Segment Start: The data

-- ==== Sys2Proof/Laws/Frames.lean ====
section
/-!
SUPPORT. The frame of each shared operation, field by field: what it can never change.
-/

namespace Sys2Proof.Machine

/-! ### send -/

@[simp] theorem State.send_service (s : State) (l : Lane) (m : Message) : (s.send l m).service = s.service := by
  simp only [State.send]; repeat' split
  all_goals simp
@[simp] theorem State.send_keepValid (s : State) (l : Lane) (m : Message) : (s.send l m).keepValid = s.keepValid := by
  simp only [State.send]; repeat' split
  all_goals simp
@[simp] theorem State.send_kept (s : State) (l : Lane) (m : Message) : (s.send l m).kept = s.kept := by
  simp only [State.send]; repeat' split
  all_goals simp
@[simp] theorem State.send_geometry (s : State) (l : Lane) (m : Message) : (s.send l m).geometry = s.geometry := by
  simp only [State.send]; repeat' split
  all_goals simp
@[simp] theorem State.send_tableCursor (s : State) (l : Lane) (m : Message) : (s.send l m).tableCursor = s.tableCursor := by
  simp only [State.send]; repeat' split
  all_goals simp
@[simp] theorem State.send_sweepCursor (s : State) (l : Lane) (m : Message) : (s.send l m).sweepCursor = s.sweepCursor := by
  simp only [State.send]; repeat' split
  all_goals simp
@[simp] theorem State.send_mem (s : State) (l : Lane) (m : Message) : (s.send l m).mem = s.mem := by
  simp only [State.send]; repeat' split
  all_goals simp
@[simp] theorem State.send_fares (s : State) (l : Lane) (m : Message) : (s.send l m).fares = s.fares := by
  simp only [State.send]; repeat' split
  all_goals simp
@[simp] theorem State.send_enforce (s : State) (l : Lane) (m : Message) : (s.send l m).enforce = s.enforce := by
  simp only [State.send]; repeat' split
  all_goals simp
@[simp] theorem State.send_clock (s : State) (l : Lane) (m : Message) : (s.send l m).clock = s.clock := by
  simp only [State.send]; repeat' split
  all_goals simp
@[simp] theorem State.send_departures (s : State) (l : Lane) (m : Message) : (s.send l m).departures = s.departures := by
  simp only [State.send]; repeat' split
  all_goals simp
@[simp] theorem State.send_berths (s : State) (l : Lane) (m : Message) : (s.send l m).berths = s.berths := by
  simp only [State.send]; repeat' split
  all_goals simp
@[simp] theorem State.send_arbiter (s : State) (l : Lane) (m : Message) : (s.send l m).arbiter = s.arbiter := by
  simp only [State.send]; repeat' split
  all_goals simp
@[simp] theorem State.send_engine (s : State) (l : Lane) (m : Message) : (s.send l m).engine = s.engine := by
  simp only [State.send]; repeat' split
  all_goals simp
@[simp] theorem State.send_watch (s : State) (l : Lane) (m : Message) : (s.send l m).watch = s.watch := by
  simp only [State.send]; repeat' split
  all_goals simp
@[simp] theorem State.send_link (s : State) (l : Lane) (m : Message) : (s.send l m).link = s.link := by
  simp only [State.send]; repeat' split
  all_goals simp
@[simp] theorem State.send_resetLine (s : State) (l : Lane) (m : Message) : (s.send l m).resetLine = s.resetLine := by
  simp only [State.send]; repeat' split
  all_goals simp
@[simp] theorem State.send_freeCount (s : State) (l : Lane) (m : Message) : (s.send l m).freeCount = s.freeCount := by
  simp only [State.send]; repeat' split
  all_goals simp
@[simp] theorem State.send_pending (s : State) (l : Lane) (m : Message) : (s.send l m).pending = s.pending := by
  simp only [State.send]; repeat' split
  all_goals simp
@[simp] theorem State.send_dep (s : State) (l : Lane) (m : Message) (k : DepIx) : (s.send l m).dep k = s.dep k := by simp only [State.dep, State.send_departures]
@[simp] theorem State.send_berth (s : State) (l : Lane) (m : Message) (k : Berth) : (s.send l m).berth k = s.berth k := by simp only [State.berth, State.send_berths]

Segment End: The data

The answer should consist of all the lines above, retyped exactly.

-- ==== Sys2Proof/Laws/Frames.lean ====
section
/-!
SUPPORT. The frame of each shared operation, field by field: what it can never change.
-/

namespace Sys2Proof.Machine

/-! ### send -/

@[simp] theorem State.send_service (s : State) (l : Lane) (m : Message) : (s.send l m).service = s.service := by
  simp only [State.send]; repeat' split
  all_goals simp
@[simp] theorem State.send_keepValid (s : State) (l : Lane) (m : Message) : (s.send l m).keepValid = s.keepValid := by
  simp only [State.send]; repeat' split
  all_goals simp
@[simp] theorem State.send_kept (s : State) (l : Lane) (m : Message) : (s.send l m).kept = s.kept := by
  simp only [State.send]; repeat' split
  all_goals simp
@[simp] theorem State.send_geometry (s : State) (l : Lane) (m : Message) : (s.send l m).geometry = s.geometry := by
  simp only [State.send]; repeat' split
  all_goals simp
@[simp] theorem State.send_tableCursor (s : State) (l : Lane) (m : Message) : (s.send l m).tableCursor = s.tableCursor := by
  simp only [State.send]; repeat' split
  all_goals simp
@[simp] theorem State.send_sweepCursor (s : State) (l : Lane) (m : Message) : (s.send l m).sweepCursor = s.sweepCursor := by
  simp only [State.send]; repeat' split
  all_goals simp
@[simp] theorem State.send_mem (s : State) (l : Lane) (m : Message) : (s.send l m).mem = s.mem := by
  simp only [State.send]; repeat' split
  all_goals simp
@[simp] theorem State.send_fares (s : State) (l : Lane) (m : Message) : (s.send l m).fares = s.fares := by
  simp only [State.send]; repeat' split
  all_goals simp
@[simp] theorem State.send_enforce (s : State) (l : Lane) (m : Message) : (s.send l m).enforce = s.enforce := by
  simp only [State.send]; repeat' split
  all_goals simp
@[simp] theorem State.send_clock (s : State) (l : Lane) (m : Message) : (s.send l m).clock = s.clock := by
  simp only [State.send]; repeat' split
  all_goals simp
@[simp] theorem State.send_departures (s : State) (l : Lane) (m : Message) : (s.send l m).departures = s.departures := by
  simp only [State.send]; repeat' split
  all_goals simp
@[simp] theorem State.send_berths (s : State) (l : Lane) (m : Message) : (s.send l m).berths = s.berths := by
  simp only [State.send]; repeat' split
  all_goals simp
@[simp] theorem State.send_arbiter (s : State) (l : Lane) (m : Message) : (s.send l m).arbiter = s.arbiter := by
  simp only [State.send]; repeat' split
  all_goals simp
@[simp] theorem State.send_engine (s : State) (l : Lane) (m : Message) : (s.send l m).engine = s.engine := by
  simp only [State.send]; repeat' split
  all_goals simp
@[simp] theorem State.send_watch (s : State) (l : Lane) (m : Message) : (s.send l m).watch = s.watch := by
  simp only [State.send]; repeat' split
  all_goals simp
@[simp] theorem State.send_link (s : State) (l : Lane) (m : Message) : (s.send l m).link = s.link := by
  simp only [State.send]; repeat' split
  all_goals simp
@[simp] theorem State.send_resetLine (s : State) (l : Lane) (m : Message) : (s.send l m).resetLine = s.resetLine := by
  simp only [State.send]; repeat' split
  all_goals simp
@[simp] theorem State.send_freeCount (s : State) (l : Lane) (m : Message) : (s.send l m).freeCount = s.freeCount := by
  simp only [State.send]; repeat' split
  all_goals simp
@[simp] theorem State.send_pending (s : State) (l : Lane) (m : Message) : (s.send l m).pending = s.pending := by
  simp only [State.send]; repeat' split
  all_goals simp
@[simp] theorem State.send_dep (s : State) (l : Lane) (m : Message) (k : DepIx) : (s.send l m).dep k = s.dep k := by simp only [State.dep, State.send_departures]
@[simp] theorem State.send_berth (s : State) (l : Lane) (m : Message) (k : Berth) : (s.send l m).berth k = s.berth k := by simp only [State.berth, State.send_berths]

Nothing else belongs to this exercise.